EXERCISE REQUIREMENTS:
The entries below contain a line with "Tb.wf_nil _, Tb.wf_nil _⟩" and a line with "intro s r kernel". Retype exactly everything from the first down to the second, both included, and nothing else.
SUPPLIED DATA: Begin
-- ==== Sys2Proof/Word.lean ====
section
/-! DEFINITION. The word types of the XR/17032 (spec/00_scope.md R2, R4, R7): 32-bit words, bytes, the 5-bit
register number fields of the instruction formats. -/

namespace Sys2Proof

/-- One byte of memory (20_memory R80). -/
abbrev Byte := BitVec 8

/-- A 32-bit word: a register, an address, an instruction (00_scope R2). -/
abbrev Word := BitVec 32

/-- A 5-bit general register number (10_state R20): every value names a register. -/
abbrev RegNum := BitVec 5

/-- A 5-bit control register number (10_state R47). Not every value names a register (R46). -/
abbrev CrNum := BitVec 5

end Sys2Proof
end

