-- ==== Sys2Proof/Machine/ImmOperate.lean ====
section
/-! DEFINITION. Arithmetic and logic with an immediate, and JALR (spec/42_imm_operate.md, sections 1 and 4). -/

namespace Sys2Proof.Machine

/-- ADDI (R220). -/
def execAddi (ra rb : RegNum) (imm : BitVec 16) (s : State) : Result :=
  writeAndAdvance ra (s.readReg rb + zext16 imm) s

/-- SUBI (R221). -/
def execSubi (ra rb : RegNum) (imm : BitVec 16) (s : State) : Result :=
  writeAndAdvance ra (s.readReg rb - zext16 imm) s

/-- SLTI (R222). -/
def execSlti (ra rb : RegNum) (imm : BitVec 16) (s : State) : Result :=
  writeAndAdvance ra (lessUnsigned (s.readReg rb) (zext16 imm)) s

/-- SLTI SIGNED (R223). -/
def execSltiSigned (ra rb : RegNum) (imm : BitVec 16) (s : State) : Result :=
  writeAndAdvance ra (lessSigned (s.readReg rb) (sext16 imm)) s

/-- ANDI (R224). -/
def execAndi (ra rb : RegNum) (imm : BitVec 16) (s : State) : Result :=
  writeAndAdvance ra (s.readReg rb &&& zext16 imm) s

/-- XORI (R225). -/
def execXori (ra rb : RegNum) (imm : BitVec 16) (s : State) : Result :=
  writeAndAdvance ra (s.readReg rb ^^^ zext16 imm) s

/-- ORI (R226). -/
def execOri (ra rb : RegNum) (imm : BitVec 16) (s : State) : Result :=
  writeAndAdvance ra (s.readReg rb ||| zext16 imm) s

/-- LUI (R227). -/
def execLui (ra rb : RegNum) (imm : BitVec 16) (s : State) : Result :=
  writeAndAdvance ra (s.readReg rb ||| upper16 imm) s

/-- The target and the link of JALR (R243). With RA = RB, where the link is really written, the spec leaves open whether
Register B is read before or after the link (R244b): the base is then one of the two, freely (log 14). -/
def jalrBase (ra rb : RegNum) (s : State) : Word :=
  if ra = rb ∧ s.wired ra = false ∧ Config.freeBool s.fresh .jalr = true then s.nextPc else s.readReg rb

/-- JALR (R243). The target is not forced to alignment (R244a). -/
def execJalr (ra rb : RegNum) (imm : BitVec 16) (s : State) : Result :=
  .next ((s.writeReg ra s.nextPc).goto (jalrBase ra rb s + jalrOffset imm))

end Sys2Proof.Machine
end

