/-- The eight branches (41_branch R200 to R208). The field positions of their words are inferred (30_encoding R153;
log 42). -/
def Obligations.BranchConditions : Prop :=
  ∀ (s : State) (ra : RegNum) (imm : BitVec 21),
    ((encode (.beq ra imm)).toNat = branchNumber 0x3D ra imm ∧ Branches (.beq ra imm) s imm ((s.readReg ra).toNat = 0)) ∧
    ((encode (.bne ra imm)).toNat = branchNumber 0x35 ra imm ∧ Branches (.bne ra imm) s imm ((s.readReg ra).toNat ≠ 0)) ∧
    ((encode (.blt ra imm)).toNat = branchNumber 0x2D ra imm ∧ Branches (.blt ra imm) s imm ((s.readReg ra).toInt < 0)) ∧
    ((encode (.bgt ra imm)).toNat = branchNumber 0x25 ra imm ∧ Branches (.bgt ra imm) s imm (0 < (s.readReg ra).toInt)) ∧
    ((encode (.ble ra imm)).toNat = branchNumber 0x1D ra imm ∧ Branches (.ble ra imm) s imm ((s.readReg ra).toInt ≤ 0)) ∧
    ((encode (.bge ra imm)).toNat = branchNumber 0x15 ra imm ∧ Branches (.bge ra imm) s imm (0 ≤ (s.readReg ra).toInt)) ∧
    ((encode (.bpe ra imm)).toNat = branchNumber 0x0D ra imm ∧
      Branches (.bpe ra imm) s imm ((s.readReg ra).toNat % 2 = 0)) ∧
    ((encode (.bpo ra imm)).toNat = branchNumber 0x05 ra imm ∧
      Branches (.bpo ra imm) s imm ((s.readReg ra).toNat % 2 = 1))

/-- JALR where it does not link into the register it jumps through, or discards the link (42_imm_operate R243). -/
def Obligations.JalrTarget : Prop :=
  ∀ (s : State) (ra rb : RegNum) (imm : BitVec 16),
    (encode (.jalr ra rb imm)).toNat = immNumber 0x38 ra rb imm ∧
    (ra ≠ rb ∨ ra = 0 ∧ s.bitT = false →
      ∃ t, exec (.jalr ra rb imm) s = .next t ∧ WritesReg ra (BitVec.ofNat 32 (s.pc.toNat + 4)) s t ∧
        (t.pc.toNat : Int) = (((s.readReg rb).toNat : Int) + 4 * imm.toInt) % 2 ^ 32)

/-- JALR that links into the register it jumps through (42_imm_operate R244b): the model's choice (log 14) is that the
base is the register's old value or the link, undetermined. -/
def Obligations.JalrThroughItsLinkRegister : Prop :=
  ∀ (s : State) (ra : RegNum) (imm : BitVec 16), ra ≠ 0 ∨ s.bitT = true →
    ∃ t, exec (.jalr ra ra imm) s = .next t ∧ WritesReg ra (BitVec.ofNat 32 (s.pc.toNat + 4)) s t ∧
      ((t.pc.toNat : Int) = (((s.readReg ra).toNat : Int) + 4 * imm.toInt) % 2 ^ 32 ∨
        (t.pc.toNat : Int) = ((s.pc.toNat : Int) + 4 + 4 * imm.toInt) % 2 ^ 32)

/-! ## Arithmetic and logic -/

/-- ADDI, SUBI, SLTI, SLTI SIGNED (42_imm_operate R220 to R223). -/
def Obligations.ImmediateArithmetic : Prop :=
  ∀ (s : State) (ra rb : RegNum) (imm : BitVec 16),
    ((encode (.addi ra rb imm)).toNat = immNumber 0x3C ra rb imm ∧
      Completes (.addi ra rb imm) s ra fun v => v.toNat = ((s.readReg rb).toNat + imm.toNat) % 2 ^ 32) ∧
    ((encode (.subi ra rb imm)).toNat = immNumber 0x34 ra rb imm ∧
      Completes (.subi ra rb imm) s ra fun v =>
        (v.toNat : Int) = (((s.readReg rb).toNat : Int) - (imm.toNat : Int)) % 2 ^ 32) ∧
    ((encode (.slti ra rb imm)).toNat = immNumber 0x2C ra rb imm ∧
      Completes (.slti ra rb imm) s ra fun v => v.toNat = if (s.readReg rb).toNat < imm.toNat then 1 else 0) ∧
    ((encode (.sltiSigned ra rb imm)).toNat = immNumber 0x24 ra rb imm ∧
      Completes (.sltiSigned ra rb imm) s ra fun v => v.toNat = if (s.readReg rb).toInt < imm.toInt then 1 else 0)
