theorem exec_samePlatform {i : Instr} {s t : State} (h : exec i s = .next t) : SamePlatform s t := by
  cases exec_effect h with
  | trap e => exact samePlatform_takeException e s
  | writeControl _ _ _ _ _ _ u hu =>
    obtain ⟨-, -, whami, -, -, regions, layout, -⟩ := writeControl_frame hu
    exact ⟨whami, regions, layout⟩
  | goto | write | link | store | storeWrite | readControl | halt | ret => exact ⟨rfl, rfl, rfl⟩

theorem samePlatform_applyMove (m : EnvMove) (s : State) : SamePlatform s (applyMove m s) := by
  cases m with
  | interruptLine | nmi | reset => exact ⟨rfl, rfl, rfl⟩
  | processorStore pa w v =>
    simp only [applyMove, otherProcessorStore]
    split <;> exact ⟨rfl, rfl, rfl⟩
  | deviceStore pa w v =>
    simp only [applyMove, deviceWrite, State.deviceBytes]
    split
    · split <;> exact ⟨rfl, rfl, rfl⟩
    · exact .refl s

theorem samePlatform_applyMoves (l : List EnvMove) (s : State) : SamePlatform s (applyMoves l s) := by
  induction l generalizing s with
  | nil => exact .refl s
  | cons m rest ih => exact (samePlatform_applyMove m s).trans (ih (applyMove m s))

theorem samePlatform_beginStep (s : State) : SamePlatform s (beginStep s) := by
  unfold beginStep
  split
  · exact ⟨rfl, rfl, rfl⟩
  · exact samePlatform_applyMoves _ { s with fresh := s.fresh + 1, inputs := _ }

/-! ### The software registers -/

theorem sameSoftwareRegisters_takeException (e : Exc) (s : State) : SameSoftwareRegisters s (takeException e s) := by
  simp [SameSoftwareRegisters]

/-- Of all instructions only MTCR in kernel mode writes EB, a SCRATCH register or a TB index (10_state R34, R39, R42). -/
theorem exec_sameSoftwareRegisters {i : Instr} {s t : State} (h : exec i s = .next t) :
    SameSoftwareRegisters s t ∨ s.bitU = false ∧ ∃ cr rb, i = .mtcr cr rb := by
  cases exec_effect h with
  | trap e => exact .inl (sameSoftwareRegisters_takeException e s)
  | writeControl kernel cr rb mtcr => exact .inr ⟨kernel, cr, rb, mtcr⟩
  | goto | write | link | store | storeWrite | readControl | halt | ret =>
    exact .inl ⟨rfl, rfl, rfl, rfl, rfl, rfl, rfl, rfl, rfl⟩

/-! ### A step after the environment's moves -/

/-- What a step does after the environment's moves: but for the NMI count, the NMI mask counter and the record of device
accesses it waits, takes an exception or executes the instruction fetched. -/
theorem step_after_moves {s t : State} (h : step s = .next t) :
    ∃ u, (∃ pending mask log, u = { beginStep s with nmiPending := pending, nmiMask := mask, deviceLog := log }) ∧
      (t = u ∨ (∃ e, t = takeException e u) ∨
        ∃ i, fetchInstr (tickNmi (beginStep s)) = .ok i ∧ exec i u = .next t) := by
  rcases step_cases h with ⟨-, nmi⟩ | ⟨-, -, int⟩ | ⟨-, -, -, wait⟩ | ⟨-, -, -, run⟩
  · exact ⟨_, ⟨_, _, _, rfl⟩, .inr (.inl ⟨_, nmi⟩)⟩
  · exact ⟨_, ⟨_, _, _, rfl⟩, .inr (.inl ⟨_, int⟩)⟩
  · exact ⟨_, ⟨_, _, _, rfl⟩, .inl wait⟩
  · obtain ⟨log, trap | fetched⟩ := runInstruction_cases run
    · exact ⟨_, ⟨_, _, log, rfl⟩, .inr (.inl trap)⟩
    · exact ⟨_, ⟨_, _, log, rfl⟩, .inr (.inr fetched)⟩

/-- No step changes WHAMI or the platform, whatever the environment does (10_state R33, 00_scope R5). -/
theorem step_samePlatform {s t : State} (h : step s = .next t) : SamePlatform s t := by
  obtain ⟨u, ⟨_, _, _, hu⟩, outcome⟩ := step_after_moves h
  have begun : SamePlatform s u := (samePlatform_beginStep s).trans (by rw [hu]; exact ⟨rfl, rfl, rfl⟩)
  refine begun.trans ?_
  rcases outcome with rfl | ⟨e, rfl⟩ | ⟨i, -, run⟩
  · exact .refl t
  · exact samePlatform_takeException e u
  · exact exec_samePlatform run

theorem step_sameSoftwareRegisters {s t : State} (quiet : s.inputs = []) (h : step s = .next t) :
    SameSoftwareRegisters s t ∨
      s.bitU = false ∧ ∃ cr rb, fetchInstr (tickNmi (beginStep s)) = .ok (.mtcr cr rb) := by
  obtain ⟨u, ⟨_, _, _, hu⟩, outcome⟩ := step_after_moves h
  rw [beginStep_nil quiet] at hu
  subst hu
  rcases outcome with rfl | ⟨e, rfl⟩ | ⟨i, fetched, run⟩
  · exact .inl ⟨rfl, rfl, rfl, rfl, rfl, rfl, rfl, rfl, rfl⟩
  · exact .inl (sameSoftwareRegisters_takeException e _)
  · rcases exec_sameSoftwareRegisters run with same | ⟨kernel, cr, rb, rfl⟩
    · exact .inl same
    · exact .inr ⟨kernel, cr, rb, fetched⟩

/-- Settles O58, by what a step does after the environment's moves. -/
theorem softwareRegistersChangeOnlyByMtcr : Obligations.SoftwareRegistersChangeOnlyByMtcr := by
  unfold Obligations.SoftwareRegistersChangeOnlyByMtcr
  intro s t h
  obtain ⟨whami, regions, layout⟩ := step_samePlatform h
  exact ⟨whami, regions, layout, fun quiet => step_sameSoftwareRegisters quiet h⟩

/-! ### The invariant at reset -/

/-- Settles O54: memory and both TBs are empty after reset. -/
theorem resetHasTheInvariant : Obligations.ResetHasTheInvariant :=
  ⟨⟨List.Pairwise.nil, fun _ hc => absurd hc List.not_mem_nil⟩, Tb.wf_nil _, Tb.wf_nil _⟩

/-! ### Where MFCR and MTCR stop -/

theorem privileged_kernel {s : State} (kernel : s.bitU = false) (k : Result) : privileged s k = k := by
  simp [privileged, kernel]

theorem exec_mfcr_absent {s : State} (kernel : s.bitU = false) {n : CrNum} (absent : CtrlReg.ofNum n = none)
    (r : RegNum) : exec (.mfcr r n) s = .fault (.absentControlRegister n) := by
  simp only [exec, execMfcr, privileged_kernel kernel, absent]

theorem exec_mtcr_absent {s : State} (kernel : s.bitU = false) {n : CrNum} (absent : CtrlReg.ofNum n = none)
    (r : RegNum) : exec (.mtcr n r) s = .fault (.absentControlRegister n) := by
  simp only [exec, execMtcr, privileged_kernel kernel, absent]

/-- MTCR of a register that is not absent is that register's write (45_privileged R332). -/
theorem exec_mtcr_kernel {s : State} (kernel : s.bitU = false) {n : CrNum} {c : CtrlReg}
    (names : CtrlReg.ofNum n = some c) (r : RegNum) :
    exec (.mtcr n r) s =
      (writeControl c (s.readReg r) s).finish s fun t => .next t.reloadNmiMask.advance := by
  simp only [exec, execMtcr, privileged_kernel kernel, names]

/-- Command 00 with a bit set among 11:2 is refused (20_memory R111, log 27). -/
theorem tbCommand_refused {v : Word} (command : v.toNat % 4 = 0) (bits : v.toNat % 4096 ≠ 0) (l : PteLayout) (tb : Tb) :
    tbCommand l tb v = .refused .commandBits := by
  have low : v.extractLsb' 0 2 = 0#2 := by
    apply BitVec.eq_of_toNat_eq
    simpa [BitVec.extractLsb'_toNat] using command
  have middle : v.extractLsb' 2 10 ≠ 0#10 := by
    intro zero
    have := congrArg BitVec.toNat zero
    simp only [BitVec.extractLsb'_toNat, Nat.shiftRight_eq_div_pow, BitVec.toNat_ofNat] at this
    omega
  simp [tbCommand, low, middle]

/-- Settles O45, by the register each number names. -/
theorem controlRegisterStops : Obligations.ControlRegisterStops := by
  unfold Obligations.ControlRegisterStops
  intro s r kernel
  refine ⟨fun n hn => ?_, ?_, fun command bits => ⟨?_, ?_⟩⟩
  · have absent : CtrlReg.ofNum n = none := by
      revert n
      decide
    exact ⟨exec_mfcr_absent kernel absent r, exec_mtcr_absent kernel absent r⟩
  · exact exec_mtcr_kernel kernel (n := 1) rfl r
  · rw [exec_mtcr_kernel kernel (c := .tbCtrl .itb) rfl]
    simp [writeControl, commandTb, tbCommand_refused command bits]
  · rw [exec_mtcr_kernel kernel (c := .tbCtrl .dtb) rfl]
    simp [writeControl, commandTb, tbCommand_refused command bits]

/-! ### The pc after an instruction -/

/-- Every pc an instruction but JALR and RFE can leave. -/
inductive PcAfter (s : State) : Word → Prop where
  /-- the next instruction (10_state R27) -/
  | next : PcAfter s s.nextPc
  /-- a branch that is taken (41_branch R200) -/
  | branch (imm : BitVec 21) : PcAfter s (s.pc + branchOffset imm)
  /-- J and JAL (40_jump R190, R191) -/
  | jump (imm : BitVec 29) : PcAfter s (jumpTarget s.pc imm)
  /-- the handler of an exception (60_exceptions R355) -/
  | handler (c : Cause) : PcAfter s (vectorOf c s)

theorem pcAfter_takeException (e : Exc) (s : State) : PcAfter s (takeException e s).pc := by
  cases e with
  | plain c => exact .handler c
  | bus => exact .handler .bus
  | una => exact .handler .una
  | pageFault =>
    simp only [takeException]
    split <;> exact .handler (pageFaultCause _)
  | tbMiss =>
    simp only [takeException]
    split <;> exact .handler (tbMissCause _)

/-- An instruction that ends with an access: the handler, or what its continuation leaves. -/
theorem pcAfter_finish {α : Type} {r : Access α} {s t : State} {k : α → Result} (h : r.finish s k = .next t)
    (ok : ∀ a, r = .ok a → k a = .next t → PcAfter s t.pc) : PcAfter s t.pc := by
  rcases Access.finish_next h with ⟨a, answer, done⟩ | ⟨e, -, rfl⟩
  · exact ok a answer done
  · exact pcAfter_takeException e s

theorem pcAfter_privileged {s t : State} {k : Result} (h : privileged s k = .next t)
    (kernel : k = .next t → PcAfter s t.pc) : PcAfter s t.pc := by
  rcases privileged_next h with ⟨-, rfl⟩ | ⟨-, done⟩
  · exact pcAfter_takeException _ s
  · exact kernel done

/-- Writing a register and going on, from a state that an access left at the same pc. -/
theorem pcAfter_writeAndAdvance {s u t : State} {r : RegNum} {v : Word} (same : u.pc = s.pc)
    (h : writeAndAdvance r v u = .next t) : PcAfter s t.pc := by
  cases h
  rw [State.advance_pc, State.nextPc, State.writeReg_pc, same]
  exact .next

theorem memRead_pc {s : State} {va : Word} {w : Width} {r : Word × State} (h : memRead va w s = .ok r) :
    r.2.pc = s.pc := by
  obtain ⟨log, same⟩ := memRead_eq_ok h
  rw [same]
SUPPLIED DATA: End
EXERCISE RESPONSE:
  ⟨⟨List.Pairwise.nil, fun _ hc => absurd hc List.not_mem_nil⟩, Tb.wf_nil _, Tb.wf_nil _⟩

/-! ### Where MFCR and MTCR stop -/

theorem privileged_kernel {s : State} (kernel : s.bitU = false) (k : Result) : privileged s k = k := by
  simp [privileged, kernel]

theorem exec_mfcr_absent {s : State} (kernel : s.bitU = false) {n : CrNum} (absent : CtrlReg.ofNum n = none)
    (r : RegNum) : exec (.mfcr r n) s = .fault (.absentControlRegister n) := by
  simp only [exec, execMfcr, privileged_kernel kernel, absent]

theorem exec_mtcr_absent {s : State} (kernel : s.bitU = false) {n : CrNum} (absent : CtrlReg.ofNum n = none)
    (r : RegNum) : exec (.mtcr n r) s = .fault (.absentControlRegister n) := by
  simp only [exec, execMtcr, privileged_kernel kernel, absent]

/-- MTCR of a register that is not absent is that register's write (45_privileged R332). -/
theorem exec_mtcr_kernel {s : State} (kernel : s.bitU = false) {n : CrNum} {c : CtrlReg}
    (names : CtrlReg.ofNum n = some c) (r : RegNum) :
    exec (.mtcr n r) s =
      (writeControl c (s.readReg r) s).finish s fun t => .next t.reloadNmiMask.advance := by
  simp only [exec, execMtcr, privileged_kernel kernel, names]

/-- Command 00 with a bit set among 11:2 is refused (20_memory R111, log 27). -/
theorem tbCommand_refused {v : Word} (command : v.toNat % 4 = 0) (bits : v.toNat % 4096 ≠ 0) (l : PteLayout) (tb : Tb) :
    tbCommand l tb v = .refused .commandBits := by
  have low : v.extractLsb' 0 2 = 0#2 := by
    apply BitVec.eq_of_toNat_eq
    simpa [BitVec.extractLsb'_toNat] using command
  have middle : v.extractLsb' 2 10 ≠ 0#10 := by
    intro zero
    have := congrArg BitVec.toNat zero
    simp only [BitVec.extractLsb'_toNat, Nat.shiftRight_eq_div_pow, BitVec.toNat_ofNat] at this
    omega
  simp [tbCommand, low, middle]

/-- Settles O45, by the register each number names. -/
theorem controlRegisterStops : Obligations.ControlRegisterStops := by
  unfold Obligations.ControlRegisterStops
  intro s r kernel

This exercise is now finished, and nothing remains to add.